An interview with Mavers also appears in the 2013 book, Isle of Noises: Conversations with Great British Songwriters (Picador), by Daniel Rachel. Within the conversation, Mavers discussed the themes of certain songs and his songwriting craft (essentially describing himself as a conduit rather than author), and again decried the sole album released by the La's.

On September 29, 2024 Lee Mavers (with band) performed at Vanishing Point Records in Chesterfield, Derbyshire in a straight to vinyl event with Groovefarm Analog Recording Studios.

==Personal life==
Mavers is an avid supporter of Everton Football Club and regularly attended Goodison Park. Mavers is now a regular at the club's new home Hill Dickinson Stadium.

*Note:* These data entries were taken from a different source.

/-- The reset values of every group of state: tags and lists empty, the buffer pool whole, tables empty, ports ABSENT, the watch list, the
scans and the logs empty but for the start-up record, the engine IDLE with the fresh parameters, the mode STARTUP, counters and milliseconds
at 0 (R4, R21, R32, R43, R54, R69, R88, R109, R138, R146, R162, R187, R191, R193, R199). The guard's level STANDARD, no user code and a
recovery code of zeros before the load are the model's values (log entry 8; R146 has them as loaded), and the state after reset is one held
in reset (log entry 5). -/
def Obligations.ResetValues : Prop :=
  let s := State.reset
  s.inReset = true ∧
  s.link.tags = Vector.replicate 32 .free ∧ s.engine.items = [] ∧ s.engine.freeBuffers = 128 ∧
  (∀ i : Fin 16, s.map.regions[i].valid = false) ∧ (∀ i : Fin 32, s.map.pins[i].valid = false) ∧ s.map.learned = [] ∧
  (∀ u, s.map.pools.get u = ⟨[], [], [], 0, 0, 0⟩) ∧
  (∀ u, (s.port u).state = .absent ∧ (s.port u).desired = .active ∧ (s.port u).capacity = none ∧ (s.port u).writeFaults = 0 ∧
    (s.port u).queue = [] ∧ (s.port u).slots = Four.all none ∧ (s.port u).sent = []) ∧
  s.health.watch = [] ∧ s.health.slot0 = none ∧ s.health.slot1 = none ∧ s.scan.state = .idle ∧ s.scan.log = [] ∧
  s.log.ring.map RingRec.record = [.startup .powerOn ⟨none, 0⟩] ∧ s.log.slots = Vector.replicate 8 none ∧ s.log.latest = 0 ∧
  s.log.lifetime = 0 ∧ s.mgmt.state = .idle ∧ s.mgmt.events = 0 ∧ s.mgmt.windows = [] ∧ s.mgmt.reads = [] ∧ s.mgmt.streams = 1 ∧
  s.mgmt.params = ⟨200, 2000, 2000, 60, 8, 16, 8, 0, true, false, false, false⟩ ∧
  s.guard.state = .locked ∧ s.guard.level = .standard ∧ s.guard.userCode = none ∧ s.guard.recoveryCode = List.replicate 32 0 ∧
  s.guard.failed = 0 ∧ s.guard.frozen = false ∧ s.modes.mode = .startup ∧ s.counters.link = ⟨0, 0, 0, 0, 0⟩ ∧ s.ms = 0 ∧
  s.pending = []

/-- While the part is held in reset, the only commands with an effect are those of the reset and the levels of the unit lines (R187; the
model's reading of a part in reset, log entry 5). -/
def Obligations.NothingElseActsInReset : Prop :=
  ∀ (c : Instr) (s : State), s.inReset = true → (∀ e, c ≠ .partReset e) → c ≠ .resetLineReleased →
    (∀ u, c ≠ .unitPresentAsserted u ∧ c ≠ .unitPresentReleased u ∧ ∀ l, c ≠ .unitFaultLineChange u l) → exec c s = .next s

/-! ### Frames -/

/-- The bytes of every frame that a host or a unit may send are read back as that frame, with every field (12.2, 12.3, R41, R201, R202). -/
def Obligations.FramesReadBack : Prop :=
  (∀ f : LinkFrame, f.Sendable → LinkFrame.parse f.bytes = some f) ∧ ∀ f : UnitFrame, f.Sendable → UnitFrame.parse f.bytes = some f

/-! ### Commands that read -/

/-- REGION_READ (R9): an index above 15 ends INVALID_PARAMETER, an empty entry EMPTY_ENTRY with empty data, a valid one DONE with its
fields, in every part mode and guard state; nothing else changes. -/
def Obligations.RegionReadAnswersTheEntry : Prop :=
  ∀ (s : State) (t : Taken), s.Awaits .regionRead t →
    exec .regionRead s = .next (
      if h : t.p2 0 < 16 then
        let e := s.map.regions[t.p2 0]
        if e.valid then s.answered t .done (e.bytes (t.p2 0)) else s.answered t .emptyEntry []
      else s.answered t .invalidParameter [])
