-- ==== Sys2Proof/Laws/EvolutionParts.lean ====
section
/-!
SUPPORT. What the operations of Machine/Ops, Map, Health and Offers keep (Laws/Evolution.lean), one lemma each.
-/

set_option linter.all false

set_option Elab.async false

namespace Sys2Proof.Laws

open Sys2Proof Sys2Proof.Machine

/-! ### Machine/Ops.lean -/

@[simp] theorem evolves_takeId {q0 : Prop} {b0 s : State} (ev : Evolves q0 b0 s) :
    Evolves q0 b0 (State.takeId s).2 := by
  unfold State.takeId
  try dsimp only
  (repeat' split) <;> simp (maxDischargeDepth := 30) [*]

theorem event_bit_named (e : Event) : e.bit &&& 0xC000 = 0 := by cases e <;> rfl

@[simp] theorem evolves_raise {q0 : Prop} {b0 s : State} (e : Event) (ev : Evolves q0 b0 s) :
    Evolves q0 b0 (State.raise s e) := by
  refine evolves_mgmt _ id (fun k => ?_) rfl rfl rfl rfl ev
  show (s.mgmt.events ||| e.bit) &&& 0xC000 = 0
  have d : (s.mgmt.events ||| e.bit) &&& 0xC000 = s.mgmt.events &&& 0xC000 ||| e.bit &&& 0xC000 := by
    ext i; simp [Bool.and_or_distrib_right]
  rw [d, k, event_bit_named]; rfl

@[simp] theorem changed_cause (c : StoreController) : c.changed.cause = c.cause := by
  unfold StoreController.changed; split <;> rfl

@[simp] theorem changed_load (c : StoreController) : c.changed.load = c.load := by
  unfold StoreController.changed; split <;> rfl

@[simp] theorem evolves_markDirty {q0 : Prop} {b0 s : State} (ev : Evolves q0 b0 s) :
    Evolves q0 b0 (State.markDirty s) := by
  unfold State.markDirty
  try dsimp only
  (repeat' split) <;> simp (maxDischargeDepth := 30) [*]

@[simp] theorem evolves_markDirtyKeepHold {q0 : Prop} {b0 s : State} (ev : Evolves q0 b0 s) :
    Evolves q0 b0 (State.markDirtyKeepHold s) := by
  unfold State.markDirtyKeepHold
  try dsimp only
  (repeat' split) <;> simp (maxDischargeDepth := 30) [*]

theorem pushBounded_length {α : Type} (n : Nat) (l : List α) (x : α) (h : l.length ≤ n) : (pushBounded n l x).length ≤ n := by
  simp only [pushBounded, List.length_drop, List.length_append, List.length_singleton]; omega

@[simp] theorem evolves_addRecord {q0 : Prop} {b0 s : State} (r : HistRec) (ev : Evolves q0 b0 s) :
    Evolves q0 b0 (State.addRecord s r).2 := by
  have k : Evolves q0 b0 { s with log := { s.log with ring := pushBounded 5 s.log.ring ⟨s.nextId, r⟩ } } :=
    evolves_log _ (pushBounded_length 5 _ _) id id ev
  exact evolves_nextId k

theorem nextIndex_le (n : Nat) : nextIndex n ≤ 8 := by unfold nextIndex; split <;> omega

theorem evolves_write {q0 : Prop} {b0 s : State} (e : LogEntry) (ev : Evolves q0 b0 s) : Evolves q0 b0 { s with log := s.log.write e } :=
  evolves_log _ id (fun _ => nextIndex_le _) (fun _ => Nat.min_le_left _ _) ev

@[simp] theorem evolves_logEntry {q0 : Prop} {b0 s : State} (e : LogEntry) (ofSave : Bool) (ev : Evolves q0 b0 s) :
    Evolves q0 b0 (State.logEntry s e ofSave) := by
  unfold State.logEntry
  have h' := evolves_raise .errorLogged (evolves_write e ev)
  cases ofSave
  · exact evolves_markDirty h'
  · exact evolves_markDirtyKeepHold h'

@[simp] theorem evolves_report {q0 : Prop} {b0 s : State} (r : LogReport) (ev : Evolves q0 b0 s) :
    Evolves q0 b0 (State.report s r) := by
  unfold State.report
  split
  · exact evolves_logEntry _ _ ev
  · exact evolves_log _ id id id ev

@[simp] theorem evolves_onStream {q0 : Prop} {b0 s : State} (i : Fin 16) (f : StreamCounters → StreamCounters) (ev : Evolves q0 b0 s) :
    Evolves q0 b0 (State.onStream s i f) := by
  unfold State.onStream
  try dsimp only
  (repeat' split) <;> simp (maxDischargeDepth := 30) [*]

@[simp] theorem evolves_onUnitCounters {q0 : Prop} {b0 s : State} (u : Fin 4) (f : UnitCounters → UnitCounters) (ev : Evolves q0 b0 s) :
    Evolves q0 b0 (State.onUnitCounters s u f) := by
  unfold State.onUnitCounters
  try dsimp only
  (repeat' split) <;> simp (maxDischargeDepth := 30) [*]

@[simp] theorem evolves_onLinkCounters {q0 : Prop} {b0 s : State} (f : LinkCounters → LinkCounters) (ev : Evolves q0 b0 s) :
    Evolves q0 b0 (State.onLinkCounters s f) := by
  unfold State.onLinkCounters
  try dsimp only
  (repeat' split) <;> simp (maxDischargeDepth := 30) [*]

@[simp] theorem evolves_countCompleted {q0 : Prop} {b0 s : State} (i : Fin 16) (ev : Evolves q0 b0 s) :
    Evolves q0 b0 (State.countCompleted s i) := by
  unfold State.countCompleted
  try dsimp only
  (repeat' split) <;> simp (maxDischargeDepth := 30) [*]

@[simp] theorem evolves_countRefused {q0 : Prop} {b0 s : State} (i : Fin 16) (ev : Evolves q0 b0 s) :
    Evolves q0 b0 (State.countRefused s i) := by
  unfold State.countRefused
  try dsimp only
  (repeat' split) <;> simp (maxDischargeDepth := 30) [*]

@[simp] theorem evolves_countBlockRead {q0 : Prop} {b0 s : State} (i : Fin 16) (ev : Evolves q0 b0 s) :
    Evolves q0 b0 (State.countBlockRead s i) := by
  unfold State.countBlockRead
  try dsimp only
  (repeat' split) <;> simp (maxDischargeDepth := 30) [*]

@[simp] theorem evolves_countBlocksWritten {q0 : Prop} {b0 s : State} (i : Fin 16) (n : Nat) (ev : Evolves q0 b0 s) :
    Evolves q0 b0 (State.countBlocksWritten s i n) := by
  unfold State.countBlocksWritten
  try dsimp only
  (repeat' split) <;> simp (maxDischargeDepth := 30) [*]

@[simp] theorem evolves_countDiscardedData {q0 : Prop} {b0 s : State} (ev : Evolves q0 b0 s) :
    Evolves q0 b0 (State.countDiscardedData s) := by
  unfold State.countDiscardedData
  try dsimp only
  (repeat' split) <;> simp (maxDischargeDepth := 30) [*]

@[simp] theorem evolves_countFrameDiscarded {q0 : Prop} {b0 s : State} (ev : Evolves q0 b0 s) :
    Evolves q0 b0 (State.countFrameDiscarded s) := by
  unfold State.countFrameDiscarded
  try dsimp only
  (repeat' split) <;> simp (maxDischargeDepth := 30) [*]

@[simp] theorem evolves_countDataLate {q0 : Prop} {b0 s : State} (ev : Evolves q0 b0 s) :
    Evolves q0 b0 (State.countDataLate s) := by
  unfold State.countDataLate
  try dsimp only
  (repeat' split) <;> simp (maxDischargeDepth := 30) [*]

@[simp] theorem completes_readData (g t : Fin 32) (i : Nat) (d : List Byte) : (HostFrame.readData t i d).completes g = false := rfl
@[simp] theorem completes_dataRequest (g t : Fin 32) (i n : Nat) : (HostFrame.dataRequest t i n).completes g = false := rfl
@[simp] theorem completes_reject (g t : Fin 32) (r : RejectReason) : (HostFrame.reject t r).completes g = false := rfl

@[simp] theorem evolves_send {q0 : Prop} {b0 s : State} (f : HostFrame) (hf : ∀ g, f.completes g = false) (ev : Evolves q0 b0 s) :
    Evolves q0 b0 (State.send s f) := evolves_sent f hf ev

@[simp] theorem evolves_onRequest {q0 : Prop} {b0 s : State} (id : Nat) (f : Request → Request) (h1 : ∀ r, (f r).id = r.id)
    (h2 : ∀ r, (f r).kind = r.kind) (h3 : ∀ r, (f r).home = r.home) (h4 : ∀ r, (f r).tag = r.tag) (h5 : ∀ r, (f r).orphan = r.orphan)
    (h6 : ∀ r, (f r).segs = r.segs) (h7 : ∀ r, r.state ≠ .running → (f r).state ≠ .running) (ev : Evolves q0 b0 s) :
    Evolves q0 b0 (State.onRequest s id f) :=
  evolves_request id f (fun _ r _ _ => ⟨⟨h1 r, h2 r, h3 r, h4 r, h5 r, fun a b => ⟨(h6 r).trans a, h7 r b⟩⟩, by rw [h6]⟩) ev

/-- A relocation item leaves the list. -/
@[simp] theorem evolves_removeReloc {q0 : Prop} {b0 s : State} (id : Nat) (ev : Evolves q0 b0 s) :
    Evolves q0 b0 (State.removeReloc s id) := by
  have sub : (s.engine.items.filter fun i => i.request?.isSome || i.id != id).Sublist s.engine.items := List.filter_sublist
  have host : ∀ i : Item, i.liveTag.isSome → i.request?.isSome := by
    intro i h
    match i with
    | .host r => rfl
    | .reloc r => cases h
  refine ev.step
    { Bounds.refl s with
      range := fun r => { r with
        order := r.order.sublist (sub.map _)
        given := fun n hn => r.given n ((sub.map _).subset hn)
        waits := r.waits.sublist sub }
      buffers := fun _ => ?_
      tags := fun r => ⟨fun i hi j hj => r.tagLaw.one i (sub.subset hi) j (sub.subset hj), fun g => ?_, r.tagLaw.distinct, r.tagLaw.windows⟩
      ledger := fun _ _ _ => rfl
      sound := fun r => { r with loaded := r.loaded } }
  · have : ((s.engine.items.filter fun i => i.request?.isSome || i.id != id).map Item.buffers).sum =
        (s.engine.items.map Item.buffers).sum := by
      induction s.engine.items with
      | nil => rfl
      | cons i l ih =>
        rw [List.filter_cons]
        split
        · simp [ih]
        · next k =>
          match i with
          | .host r => exact absurd rfl k
          | .reloc r => simp [ih, Item.buffers]
    show s.engine.freeBuffers + (((s.engine.items.filter _).map Item.buffers).sum + _) = _
    rw [this]; rfl
  · refine (r.tagLaw.requests g).trans ⟨fun ⟨i, hi, e⟩ => ⟨i, List.mem_filter.mpr ⟨hi, ?_⟩, e⟩, fun ⟨i, hi, e⟩ => ⟨i, sub.subset hi, e⟩⟩
    rw [host i (by rw [e]; rfl)]; rfl

/-- A relocation item that is HELD joins the end of the list with a serial number above all others. -/
theorem evolves_addReloc {q0 : Prop} {b0 s : State} (x : RelocItem) (hh : x.held = true)
    (hi : b0.Bounded → (∀ n ∈ s.engine.items.map Item.id, n < x.id) ∧ x.id < s.nextId) (ev : Evolves q0 b0 s) :
    Evolves q0 b0 (State.addItem s (.reloc x)) := by
  have buffers : (s.addItem (.reloc x)).heldBuffers = s.heldBuffers := by
    show ((s.engine.items ++ [Item.reloc x]).map Item.buffers).sum + _ = _
    rw [List.map_append, List.sum_append]; simp [Item.buffers, State.heldBuffers, State.addItem]
  refine
    { ev with
      range := fun r0 =>
        have r := ev.range r0
        { r with
          order := ?_
          given := ?_
          waits := List.pairwise_append.mpr ⟨r.waits, List.pairwise_singleton _ _, fun e _ i hi _ => by
            rw [List.mem_singleton.mp hi]; exact hh⟩ }
      buffers := fun r0 => by rw [buffers]; exact ev.buffers r0
      tags := fun r0 =>
        have r := ev.tags r0
        ⟨fun i hi j hj g => ?_, fun g => (r.requests g).trans ⟨?_, ?_⟩, r.distinct, r.windows⟩
      ledger := ev.ledger
      sound := fun r0 =>
        have r := ev.sound r0
        { r with loaded := r.loaded } }
  · show ((s.engine.items ++ [Item.reloc x]).map Item.id).Pairwise _
    rw [List.map_append]
    refine List.pairwise_append.mpr ⟨r.order, List.pairwise_singleton _ _, fun n hn m hm => ?_⟩
    rw [List.mem_singleton.mp hm]; exact (hi r0).1 n hn
  · show ∀ n ∈ (s.engine.items ++ [Item.reloc x]).map Item.id, _
    rw [List.map_append]
    intro n hn
    rcases List.mem_append.mp hn with q | q
    · exact r.given n q
    · rw [List.mem_singleton.mp q]; exact (hi r0).2
  · rcases List.mem_append.mp hi with a | a <;> rcases List.mem_append.mp hj with b | b
    · exact r.one i a j b g
    · rw [List.mem_singleton.mp b]; intro _ h; cases h
    · rw [List.mem_singleton.mp a]; intro h; cases h
    · rw [List.mem_singleton.mp a]; intro h; cases h
  · exact fun ⟨i, hi, e⟩ => ⟨i, List.mem_append_left _ hi, e⟩
  · intro ⟨i, hi, e⟩
    rcases List.mem_append.mp hi with a | a
    · exact ⟨i, a, e⟩
    · rw [List.mem_singleton.mp a] at e; cases e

He is the older brother of actor Gary Mavers and Neil Mavers, who was the drummer for the La's.

==Legacy==

"Mavers is now considered by many to be one of pop's great "lost" figures. Over the last three decades, he has steadfastly refused to release any of the songs he's written. Since 1991, Mavers has played just 20 official concerts, the last of which was nearly 10 years ago. His public appearances are so scarce that for some journalists, tracking him down became a holy grail: Matthew Macefield wrote an entire book, 2003's A Secret Liverpool: In Search of The La's, dedicated to his four-year quest to get an audience with Mavers, which he eventually did at his Liverpool home. His enigmatic nature is one reason why, with rock music currently lacking truly maverick figures, Mavers still holds the imagination of not just fans, but the press and industry at large."
— Shaun Curran writing for the BBC, The mystery of 'lost' rock genius Lee Mavers, 17 March 2021.